TF: Was the bullying because of your color?
MW: I thought so. People were calling me names I didn’t even associate with who I was — like Eskimo or Negro. (laughs) I’m Filipino, but people didn’t know what that is. In that town you’re either white or black. They didn’t know what kind of Asian we were. People didn’t know where the Philippines is.

TF: What questions do you have for your mother?
MW: Some things I want to explore are the choices that my parents made bringing us up as a family. She never spoke Tagalog in the house, rarely ever fed us Filipino cuisine. She came to West Virginia with my father, and she was very submissive at that time. She never really spoke up too much so a lot of people around her were more overbearing than she was. But she’s not submissive anymore. She has more of a voice now.

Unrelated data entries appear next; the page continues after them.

-- ==== Sys2Proof/Laws/Sound/Objects.lean ====
section
/-! SUPPORT. Each operation of `Sys2Proof/Machine/Objects.lean` gives a sound state on a sound state. -/

namespace Sys2Proof.Machine.State

set_option linter.unusedTactic false
set_option linter.unreachableTactic false

theorem cdPut_sound {s : State} {q d lo len v} (h0 : s.Sound) : (cdPut s q d lo len v).Sound := by
  unfold cdPut
  with_reducible repeat' first | assumption | intro _ | apply put_sound

theorem reschedule_sound {s : State} {q d period phase} (h0 : s.Sound) : (reschedule s q d period phase).Sound := by
  unfold reschedule
  with_reducible repeat' first | assumption | intro _ | apply put_sound | apply cdPut_sound | dsimp only

theorem rescheduleCkpt_sound {s : State} {k} (h0 : s.Sound) : (rescheduleCkpt s k).Sound := by
  unfold rescheduleCkpt
  with_reducible repeat' first
    | assumption | intro _ | apply sound_foldl | apply sound_foldl_fst | apply sound_foldl_snd | apply sound_ite_snd
    | apply reschedule_sound

theorem rescheduleObs_sound {s : State} {k} (h0 : s.Sound) : (rescheduleObs s k).Sound := by
  unfold rescheduleObs
  with_reducible repeat' first
    | assumption | intro _ | apply sound_foldl | apply sound_foldl_fst | apply sound_foldl_snd | apply sound_ite_snd
    | apply cdPut_sound | apply reschedule_sound

theorem rescheduleWb_sound {s : State} {proj v} (h0 : s.Sound) : (rescheduleWb s proj v).Sound := by
  unfold rescheduleWb
  with_reducible repeat' first
    | assumption | intro _ | apply sound_foldl | apply sound_foldl_fst | apply sound_foldl_snd | apply sound_ite_snd
    | apply reschedule_sound

theorem objStore_sound {s : State} {index sub item v} (h0 : s.Sound) : (objStore s index sub item v).Sound := by
  unfold objStore
  with_reducible repeat' first
    | assumption | intro _ | apply sound_foldl | apply sound_foldl_fst | apply put64_sound | apply setObj_sound
    | apply put_sound | split | simp only [sound_mk_iff]

theorem objApply_sound {s : State} {index sub item v} (h0 : s.Sound) : (objApply s index sub item v).Sound := by
  unfold objApply
  with_reducible repeat' first
    | assumption | intro _ | apply sound_foldl | apply sound_ite | apply sound_foldl_fst | apply sound_foldl_snd
    | apply sound_ite_snd | apply setObj_sound | apply onStreams_sound | apply rescheduleCkpt_sound
    | apply rescheduleObs_sound | apply put_sound | apply rescheduleWb_sound | apply podViolation_sound
    | apply objStore_sound | apply ctxEnable_sound | apply ctxDisable_sound | dsimp only | split
    | simp only [sound_mk_iff]

theorem withStaged_sound {s : State} {l} (h0 : s.Sound) : (withStaged s l).Sound := by
  unfold withStaged
  with_reducible repeat' first | assumption | intro _ | apply sound_foldl | apply sound_foldl_fst | apply objApply_sound

theorem keepWrite_sound {s : State} {index sub item v} (h0 : s.Sound) : (keepWrite s index sub item v).Sound := by
  unfold keepWrite
  with_reducible repeat' first | assumption | intro _ | apply sound_ite | dsimp only | simp only [sound_mk_iff]

theorem stage_sound {s : State} {x1} (h0 : s.Sound) : ∀ t, stage s x1 = some t → t.Sound := by
  unfold stage
  with_reducible repeat' first
    | assumption | exact sound_none | refine sound_some ?_ | intro (_ : State) (_ : State.Sound _) _ | apply sound_ite
    | apply setObj_sound | dsimp only | intro (_ : State) (_ : State.Sound _) | split | simp only [sound_mk_iff]

theorem stageClear_sound {s : State} (h0 : s.Sound) : (stageClear s).Sound := by
  unfold stageClear
  with_reducible repeat' first | assumption | intro _ | apply setObj_sound | simp only [sound_mk_iff]

theorem commit_sound {s : State} (h0 : s.Sound) : (commit s).1.Sound := by
  unfold commit
  with_reducible repeat' first
    | assumption | intro _ | apply sound_foldl | apply sound_ite | apply sound_ite_fst | apply sound_foldl_fst
    | apply withStaged_sound | apply stageClear_sound | apply setObj_sound | apply keepWrite_sound
    | apply objApply_sound | dsimp only | split | simp only [sound_mk_iff]

theorem stagedLaunch_sound {s : State} {t} (h0 : s.Sound) : (stagedLaunch s t).Sound := by
  unfold stagedLaunch
  with_reducible repeat' first
    | assumption | intro _ | apply sound_foldl | apply sound_foldl_fst | apply keepWrite_sound | apply objApply_sound
    | dsimp only | simp only [sound_mk_iff]

theorem commitRun_sound {s : State} (h0 : s.Sound) : (commitRun s).Sound := by
  unfold commitRun
  with_reducible repeat' first
    | assumption | intro _ | apply commit_sound | apply deny_sound | split | refine sound_fst ?_ (by assumption)
    | simp only [sound_mk_iff]

theorem execCommitStaged_sound {s : State} (h0 : s.Sound) : ResultSound (execCommitStaged s) := by
  unfold execCommitStaged
  with_reducible repeat' first | assumption | apply done_sound | intro _ | apply commitRun_sound

theorem execDiscardStaged_sound {s : State} (h0 : s.Sound) : ResultSound (execDiscardStaged s) := by
  unfold execDiscardStaged
  with_reducible repeat' first | assumption | apply done_sound | intro _ | apply stageClear_sound

end Sys2Proof.Machine.State
end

TF: What was your father like?
MW: My father was a marine, very American, very military, very strict. He is a strong man, very intelligent, but in his older age he’s become more lighthearted. I tried to ask him about politics but he never really wanted to go there with me.

TF: How did all the moving around from state to state affect you?
MW: I learned how to make friends easily, but not sustain them because you know that relationships will not last. I developed an understanding of different people, and also a curiosity. Also, I spent more time with myself. I think that’s what led me to be an artist, being a photographer and now doing video art and now filmmaking.

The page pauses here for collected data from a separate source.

-- ==== Sys2Proof/Laws/Sound/Host.lean ====
section
/-! SUPPORT. Each operation of `Sys2Proof/Machine/Host.lean` gives a sound state on a sound state. -/

namespace Sys2Proof.Machine.State

set_option linter.unusedTactic false
set_option linter.unreachableTactic false

theorem mailReply_sound {s : State} {st abort total d} (h0 : s.Sound) : (mailReply s st abort total d).Sound := by
  unfold mailReply
  with_reducible repeat' first
    | assumption | intro _ | apply wrBytes_sound | apply msix_sound | apply put_sound | dsimp only

theorem mailOverrun_sound {s : State} (h0 : s.Sound) : (mailOverrun s).Sound := by
  unfold mailOverrun
  with_reducible repeat' first | assumption | intro _ | apply log_sound | apply put_sound

theorem doorbell_sound {s : State} {image saved} (h0 : s.Sound) : (doorbell s image saved).Sound := by
  unfold doorbell
  with_reducible repeat' first
    | assumption | intro _ | apply sound_ite | apply mailOverrun_sound | apply serve_sound | apply mailReply_sound
    | dsimp only | split | refine sound_fst ?_ (by assumption)

theorem dmaShow_sound {s : State} {c} (h0 : s.Sound) : (dmaShow s c).Sound := by
  unfold dmaShow
  with_reducible repeat' first | assumption | intro _ | apply sound_ite | apply put_sound

theorem dmaTail_sound {s : State} {c v} (h0 : s.Sound) : (dmaTail s c v).Sound := by
  unfold dmaTail
  with_reducible repeat' first
    | assumption | intro _ | apply sound_ite | apply dmaShow_sound | apply put_sound | dsimp only
    | simp only [sound_mk_iff]

theorem dmaTaken_sound {s : State} {c} (h0 : s.Sound) : (dmaTaken s c).Sound := by
  unfold dmaTaken
  with_reducible repeat' first | assumption | intro _ | apply sound_ite | dsimp only | split | simp only [sound_mk_iff]

theorem dmaResume_sound {s : State} {c} (h0 : s.Sound) : (dmaResume s c).Sound := by
  unfold dmaResume
  with_reducible repeat' first | assumption | intro _ | apply dmaShow_sound | apply put_sound

theorem dmaDone_sound {s : State} {c ctrl len host dev data bad} (h0 : s.Sound) :
    (dmaDone s c ctrl len host dev data bad).Sound := by
  unfold dmaDone
  with_reducible repeat' first
    | assumption | intro _ | apply sound_ite | apply dmaTaken_sound | apply emitOut_sound | apply wrBytes_sound
    | apply put_sound | apply count_sound | apply log_sound | apply msix_sound | apply dmaShow_sound | dsimp only
    | split

theorem hostWindow_sound {s : State} {v} (h0 : s.Sound) : (hostWindow s v).Sound := by
  unfold hostWindow
  with_reducible repeat' first | assumption | intro _ | apply sound_ite | apply put_sound

theorem oringRead_sound {s : State} {v} (h0 : s.Sound) : (oringRead s v).Sound := by
  unfold oringRead
  with_reducible repeat' first | assumption | intro _ | apply put_sound

theorem pcieReset_sound {s : State} {kind} (h0 : s.Sound) : (pcieReset s kind).Sound := by
  unfold pcieReset
  with_reducible repeat' first
    | assumption | intro _ | apply sound_foldl | apply sound_ite | apply sound_foldl_fst | apply setReg_sound
    | apply put_sound | apply clearMem_sound | apply log_sound | apply endSession_sound | dsimp only
    | simp only [sound_mk_iff]

theorem pcieUp_sound {s : State} {speed width bme} (h0 : s.Sound) : (pcieUp s speed width bme).Sound := by
  unfold pcieUp
  with_reducible repeat' first | assumption | intro _ | apply sound_ite | apply put_sound

theorem execMailboxDoorbell_sound {image saved} {s : State} (h2 : s.Sound) :
    ResultSound (execMailboxDoorbell image saved s) := by
  unfold execMailboxDoorbell
  with_reducible repeat' first | assumption | apply done_sound | intro _ | apply sound_getD | apply doorbell_sound

theorem execDmaTailWrite_sound {channel index} {s : State} (h2 : s.Sound) :
    ResultSound (execDmaTailWrite channel index s) := by
  unfold execDmaTailWrite
  with_reducible repeat' first | assumption | apply done_sound | intro _ | apply dmaTail_sound

theorem execDmaDescriptorDone_sound {channel ctrl length host dev data error} {s : State} (h7 : s.Sound) :
    ResultSound (execDmaDescriptorDone channel ctrl length host dev data error s) := by
  unfold execDmaDescriptorDone
  with_reducible repeat' first | assumption | apply done_sound | intro _ | apply dmaDone_sound

theorem execDmaResume_sound {channel} {s : State} (h1 : s.Sound) : ResultSound (execDmaResume channel s) := by
  unfold execDmaResume
  with_reducible repeat' first | assumption | apply done_sound | intro _ | apply dmaResume_sound

theorem execHostWinBaseWrite_sound {gib} {s : State} (h1 : s.Sound) : ResultSound (execHostWinBaseWrite gib s) := by
  unfold execHostWinBaseWrite
  with_reducible repeat' first | assumption | apply done_sound | intro _ | apply hostWindow_sound

theorem execHostOringReadWrite_sound {index} {s : State} (h1 : s.Sound) :
    ResultSound (execHostOringReadWrite index s) := by
  unfold execHostOringReadWrite
  with_reducible repeat' first | assumption | apply done_sound | intro _ | apply oringRead_sound

theorem execPcieReset_sound {kind} {s : State} (h1 : s.Sound) : ResultSound (execPcieReset kind s) := by
  unfold execPcieReset
  with_reducible repeat' first | assumption | apply done_sound | intro _ | apply pcieReset_sound

theorem execPcieLinkUp_sound {speed width bme} {s : State} (h3 : s.Sound) :
    ResultSound (execPcieLinkUp speed width bme s) := by
  unfold execPcieLinkUp
  with_reducible repeat' first | assumption | apply done_sound | intro _ | apply pcieUp_sound

end Sys2Proof.Machine.State
end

TF: What do you hope to find out about yourself from the film?
MW: I want to create a film that will talk about all this identity questions, gender and cultural politics. I think it’s going to clear up a lot of residue that’s out there…we want to know why this person is that way. Every family has that. Those weird little secrets.

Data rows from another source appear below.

-- ==== Sys2Proof/Tests/Slice0.lean ====
section
/-! SUPPORT. Tests: terms that the checks of WellFormed refuse, the spec's worked examples of arithmetic, small tests of single
commands, and for each obligation with hypotheses a state and operands that meet them. -/

namespace Sys2Proof.Tests
open Sys2Proof.Machine Sys2Proof.Machine.State
set_option Elab.async false

/-! Well-formedness: for each check a term that it refuses. -/

/-- R565: no field of the image record may be wider than its place, and no context may lie outside the tiles. -/
theorem test_wf_imageInfo :
    ({ ImageInfo.blank with hier := 256 }).wf = false ∧ ({ ImageInfo.blank with window := 256 }).wf = false ∧
    ({ ImageInfo.blank with kMin := 65536 }).wf = false ∧ ({ ImageInfo.blank with flags := 8 }).wf = false ∧
    ({ ImageInfo.blank with tiles := 65536 }).wf = false ∧ ({ ImageInfo.blank with projections := 2 ^ 32 }).wf = false ∧
    ({ ImageInfo.blank with reserve := 2 ^ 32 }).wf = false ∧ ({ ImageInfo.blank with dram := 2 ^ 64 }).wf = false ∧
    ({ ImageInfo.blank with id := 2 ^ 32 }).wf = false ∧
    ({ ImageInfo.blank with name := List.replicate 29 0 }).wf = false ∧
    ({ ImageInfo.blank with populations := [[(1152, 0)]] }).wf = false ∧
    ({ ImageInfo.blank with populations := [[(0, 32)]] }).wf = false ∧ ImageInfo.blank.wf = true := by decide

/-- The commands that carry an image record refuse an ill-formed one. -/
theorem test_wf_images :
    (Instr.dictWrite 0 0 0 [] (some { ImageInfo.blank with flags := 8 }) false).wf = false ∧
    (Instr.mailboxDoorbell (some { ImageInfo.blank with flags := 8 }) false).wf = false ∧
    (Instr.dictProxyReceive 0 (some { ImageInfo.blank with flags := 8 }) false).wf = false ∧
    (Instr.imageLoadFlash 0 0 { ImageInfo.blank with flags := 8 }).wf = false ∧
    (Instr.imageLoadDram 0 0 { ImageInfo.blank with flags := 8 }).wf = false := by decide

/-- R525: an identifier of the frame's kind, a length that the standard encodes, and no bit-rate switch in a classic frame. -/
theorem test_wf_canFrame :
    (Instr.canFrameReceive 0 ⟨2 ^ 11, false, true, true, []⟩ false).wf = false ∧
    (Instr.canFrameReceive 0 ⟨2 ^ 29, true, true, true, []⟩ false).wf = false ∧
    (Instr.canFrameReceive 0 ⟨0, false, true, true, List.replicate 9 0⟩ false).wf = false ∧
    (Instr.canFrameReceive 0 ⟨0, false, false, false, List.replicate 12 0⟩ false).wf = false ∧
    (Instr.canFrameReceive 0 ⟨0, false, false, true, []⟩ false).wf = false ∧
    (Instr.canFrameReceive 0 ⟨0, false, true, true, List.replicate 12 0⟩ false).wf = true := by decide

/-- The packets and frames of sensors. -/
theorem test_wf_sensors :
    (Instr.csiLongPacket 0 0 0 .clean true (List.replicate 65536 0)).wf = false ∧
    (Instr.ethFrameReceive 0 (List.replicate 16385 0) true).wf = false ∧
    (Instr.selFrameReceive 0 true 0 0 0 false 0 (List.replicate 65 0) 0).wf = false ∧
    (Instr.selTsReceive 0 [0, 0, 0, 0, 0] 0).wf = false := by decide +kernel

/-- The data of a DMA descriptor that reads the host. -/
theorem test_wf_dma : (Instr.dmaDescriptorDone 0 0 4 0 0 [1, 2, 3] false).wf = false := by decide

/-- The flits of a Tierlink port. -/
theorem test_wf_tierlink :
    (Instr.tlkControlFlit 0 []).wf = false ∧ (Instr.tlkPacketReceive 0 [] [] false).wf = false ∧
    (Instr.tlkPacketReceive 0 (List.replicate 32 0) [[]] false).wf = false ∧ (Instr.tlkCreditReceive 0 []).wf = false ∧
    (Instr.tlkTsReceive 0 []).wf = false ∧ (Instr.timeFlitReceive 0 []).wf = false := by decide

/-- R535, R542: role 0 is no role that logs in or is locked. -/
theorem test_wf_roles :
    (Instr.loginChallenge 0 0).wf = false ∧ (Instr.loginVerify 0 0).wf = false ∧ (Instr.lockoutExpire 0).wf = false := by
  decide

/-- The defect map of the fuses, the wake sources that a wake event carries, and the port's instructions. -/
theorem test_wf_start :
    (Instr.coldStart { Fuses.model with defects := List.replicate 73 0 } true false 0).wf = false ∧
    (Instr.wakeEvent 0 [(3, 0)]).wf = false ∧ (Instr.jtagUnlockResp []).wf = false ∧ (Instr.jtagBypass 0x20).wf = false := by
  decide +kernel

/-- R478: a link that is up has a speed and a width of the list. -/
theorem test_wf_pcie : (Instr.pcieLinkUp 0 8 true).wf = false ∧ (Instr.pcieLinkUp 1 3 true).wf = false := by decide

/-! The spec's worked examples. -/

/-- R223: the table of representative encodings. -/
theorem test_weights_decode :
    decodeWeight 2 0x01 = .fin 1 (-9) ∧ decodeWeight 2 0x08 = .fin 8 (-9) ∧ decodeWeight 2 0x38 = .fin 8 (-3) ∧
    decodeWeight 2 0x3A = .fin 10 (-3) ∧ decodeWeight 2 0xBA = .fin (-10) (-3) ∧ decodeWeight 2 0x7E = .fin 14 5 ∧
    decodeWeight 3 0x01 = .fin 1 (-16) ∧ decodeWeight 3 0x3C = .fin 4 (-2) ∧ decodeWeight 3 0xFB = .fin (-7) 13 := by decide

/-- R224: the table of scales. -/
theorem test_scales_decode :
    decodeScale 0x3F80 = .fin 128 (-7) ∧ decodeScale 0x3E40 = .fin 192 (-10) ∧ decodeScale 0x3580 = .fin 128 (-27) ∧
    decodeScale 0x7F7F = .fin 255 120 ∧ decodeScale 0x0001 = .fin 1 (-133) ∧ decodeScale 0x8000 = .fin 0 (-133) := by decide

/-- The table "ties, clamps and special operands" of chapter 07, finite rows; of the row 8,290,560 the decimal columns, which its
hexadecimal column 0x007E_8180 does not match. -/
theorem test_contributions :
    contribution (decodeWeight 1 0xFD) 51 (decodeScale 0x3C20) = -97920 ∧
    contribution (decodeWeight 1 55) 51 (decodeScale 0x3C20) = 1795200 ∧
    contribution (decodeWeight 2 0x3A) 3 (decodeScale 0x3D80) = 15360 ∧
    contribution (decodeWeight 1 3) 8 (decodeScale 0x3580) = 2 ∧ contribution (decodeWeight 1 3) 24 (decodeScale 0x3580) = 4 ∧
    contribution (decodeWeight 1 0xFD) 8 (decodeScale 0x3580) = -2 ∧
    contribution (decodeWeight 1 3) 9 (decodeScale 0x3580) = 2 ∧ contribution (decodeWeight 2 0x01) 1 (decodeScale 0x3580) = 0 ∧
    contribution (decodeWeight 1 100) 255 (decodeScale 0x0001) = 0 ∧
    contribution (decodeWeight 1 127) 255 (decodeScale 0x3B80) = 8290560 ∧
    contribution (decodeWeight 1 127) 255 (decodeScale 0x3C00) = 2 ^ 23 ∧
    contribution (decodeWeight 3 0xFB) 255 (decodeScale 0x3F80) = -(2 ^ 23) := by decide

/-- The same table, rows that are not finite (R231). -/
theorem test_contributions_special :
    contribution (decodeWeight 3 0x7C) 1 (decodeScale 0x3F80) = 2 ^ 23 ∧
    contribution (decodeWeight 2 0x7F) 200 (decodeScale 0x3E40) = 0 ∧
    contribution (decodeWeight 1 0) 255 (decodeScale 0x7F80) = 0 := by decide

Maria and partner Von Diaz

TF: When did you start having questions about gender identity?
MW: It must have been when I was in high school, a time when I could make my own decisions. I was playing around with clothes I wore, being comfortable with who I hung out with. When I went away to art school at the Atlanta College of Art, a lot of my work was about gender identity. I began to question conventional concepts of boy-girl, male-female. I began dressing like a man.

TF: How did you come out?
MW: I came out when I was 17. My dad came to visit me at my dorm in college and he found photos on my wall and I was dressed in drag, shaved my head. I was very radical. This was the time to be experimental because you had your space, you were away from parents. Then we went outside, and he said, ‘I have a question for you: Are you gay?’ It’s totally awkward. We didn’t talk for many years after that.

TF: What’s your mom’s reaction?
MW: She was just real bland, like ‘Well, when you’re gay, you’re gay. There’s nothing I can do about it.’ She wasn’t angry, she was just like, ‘What can I do.’

TF: What’s become of your parents?
MW: They’re divorced. My father never remarried; my mother remarried two times. My mother’s very beautiful. She grew into an extremely independent woman. She’s retired now, she worked for the government. She’s also an entrepreneur. She opened an ice cream restaurant. It didn’t last very long.

TF: How did they react to the bullying?
MW: My dad was away a lot. So was my mom who had a job in Virginia. So we spent a lot of time with my grandmother. I never really bothered her with it too much because she’s old.

TF: Is there something you wanted to say about yourself in the film?
MW: I want to address this issue that not only am I Filipino and American, I am also a woman who looks like a man and dresses like a man. I don’t identify with the feminine identity or with the masculine identity.

TF: Is it confusing?
MW: Absolutely. Especially when you have to choose which bathroom to go into.

TF: Where do you usually go?
MW: Depends on where I am. In a gay bar you can go anywhere. But usually when I go into a woman’s bathroom I get comments like, ‘The men’s bathroom is down the hall.’ I went to this pizza place and used the women’s bathroom, and this woman started screaming at me. Then my girlfriend went into this long talk about being considerate before using hurtful words. I get into things where I have to talk politics when I use the restroom.

Maria Collantes Watts lives in Harlem with partner Von Diaz, an NYU grad student. Maria works at a non-profit digital library funded by the Mellon Foundation.

Cristina DC Pastor is the founding editor of The FilAm.